Very interesting, like the Delphi principle as explained in “The Showckwave Rider” by John Brunner.
I find these odds realistic. My reasoning is: Temperatures were flat over 10 years and start to go down now due to beginning of solar minimum. So we are still near the maximum of the curve. It’s like a sine wave added to a long term warming trend starting in 1850. So even tough i expect 3 cool decades, i go along with what the odds say.
Maybe a bookie is a better (and cheaper) predictor than the GCM’s.

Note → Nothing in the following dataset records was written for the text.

-- ==== Sys2Proof/Machine/Coherence.lean ====
section
/-! DEFINITION. The coherence messages (Table COH-7), one meaning each: what its receiver does with it. A message
that reaches a fenced bolt is discarded, and a request is answered ERRCMP (R181). -/

namespace Sys2Proof.Machine

/-! ### Requests (Table COH-9) -/

/-- The context of a request that no thread's access waits for. -/
def ctxNone : Nat := 99

/-- RDS (R165): a load misses; the home answers per Table COH-10 or with RETRY. -/
def execRds (t : Tile) (line : Line) (s : State) : Host.Outcome State Fault Refusal :=
  .next (s.l2Request t line ctxNone .rds .i .isD)
/-- RDX (R165): a store or AMO misses. -/
def execRdx (t : Tile) (line : Line) (s : State) : Host.Outcome State Fault Refusal :=
  .next (s.l2Request t line ctxNone .rdx .i .imD)
/-- UPG (R165): a store or AMO finds the line in S. -/
def execUpg (t : Tile) (line : Line) (s : State) : Host.Outcome State Fault Refusal :=
  .next (s.l2Request t line ctxNone .upg .sh .smA)

/-- RDIO (R157, R177): an I/O agent, or a core for a line homed in another bolt, reads a copy. -/
def execRdio (a : Agent) (line : Line) (ctx : Fin 16384) (s : State) : Host.Outcome State Fault Refusal :=
  .next (s.newReq a (s.ioReq a .rdio line ctx []))
/-- WRF (R175): a full-line write, of the 64 bytes that WRD will carry. -/
def execWrf (a : Agent) (line : Line) (w : IoWrite) (s : State) : Host.Outcome State Fault Refusal :=
  .next (s.newReq a (s.ioReq a .wrf line w.ctx (maskedBytes line (2 ^ 64 - 1) w.data)))
/-- WRP (R176): a partial-line write of the bytes a mask selects; a mask of all ones is handled as WRF. -/
def execWrp (a : Agent) (line : Line) (mask : BitVec 64) (w : IoWrite) (s : State) :
    Host.Outcome State Fault Refusal :=
  .next (s.newReq a (s.ioReq a (if mask = BitVec.allOnes 64 then .wrf else .wrp) line w.ctx (maskedBytes line mask.toNat w.data)))

/-! ### Snoops at an L2 (Table COH-9) -/

/-- SNP_SH (R164): keep a shared copy, return data if E or M. -/
def execSnpSh (t : Tile) (line : Line) (htid : Htid) (s : State) : Host.Outcome State Fault Refusal :=
  .next (s.snoop t line htid .sh)
/-- SNP_INV (R164): invalidate, return data if E or M. -/
def execSnpInv (t : Tile) (line : Line) (htid : Htid) (s : State) : Host.Outcome State Fault Refusal :=
  .next (s.snoop t line htid .inv)
/-- SNP_DROP (R164): invalidate and discard, even if dirty. -/
def execSnpDrop (t : Tile) (line : Line) (htid : Htid) (s : State) : Host.Outcome State Fault Refusal :=
  .next (s.snoop t line htid .drop)
/-- SNP_CPY (R164): return data if E or M, keep the state. -/
def execSnpCpy (t : Tile) (line : Line) (htid : Htid) (s : State) : Host.Outcome State Fault Refusal :=
  .next (s.snoop t line htid .cpy)

/-! ### Data and grants at an L2 -/

/-- GACK for a miss entry, which is free: to the transaction the line's home has open for it. -/
def State.gackFor (s : State) (t rtid : Nat) (m : MissEnt) : State :=
  let s := s.setReq t rtid none
  match s.homeIn m.bolt m.line with
  | some h => s.emit (.warp .gack t (homeEnd h) ((s.dirEnt h m.line).busy.getD 0xFF) m.line false [])
  | none => s

/-- A miss entry's line is filled in a state, and no snoop is applied to it for a while (R170); GACK is sent. The fill waits for a
selvedge entry where it needs one (R144). An L2 that has been disabled in the meantime keeps its array as it is (R147), and
a line of a panel in TEARING goes (R178). -/
def State.l2Take (s : State) (t rtid : Nat) (m : MissEnt) (st : L2St) (poison : Bool) : State :=
  let old := s.l2 t m.line
  if !s.cacheOn t F.wrpCctl.L2_EN then
    (s.setL2 t m.line (if old.st = .smA then { old with st := .sh } else L2Line.none)).gackFor t rtid m
  else if s.pstate m.tag = psTearing then (s.setL2 t m.line L2Line.none).gackFor t rtid m
  else match s.fillL2 t m.line st m.tag poison with
    | (s, false) => s.modTile t fun x => { x with fills := x.fills ++ [(rtid, st, poison)] }
    | (s, true) => (s.modTile t fun x => { x with fresh := m.line :: x.fresh.filter (· ≠ m.line) }).gackFor t rtid m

Smokey, to add to your point, for a while in my career, my job was to design & build control systems for “growth chambers”. These chambers were for speeding early growth of plants. You had to control not only temperature and humidity, but added CO2 to speed things along. It was interesting to see what a difference CO2 made on plant growth.
DirkH says:
We have a much larger population than we did then, and a great many of them depend on the energy we get from fossil fuels.
At the margins, there is an opportunity for a great many deaths if cold weather affects crops and the supply of fuels and the distribution of electricity.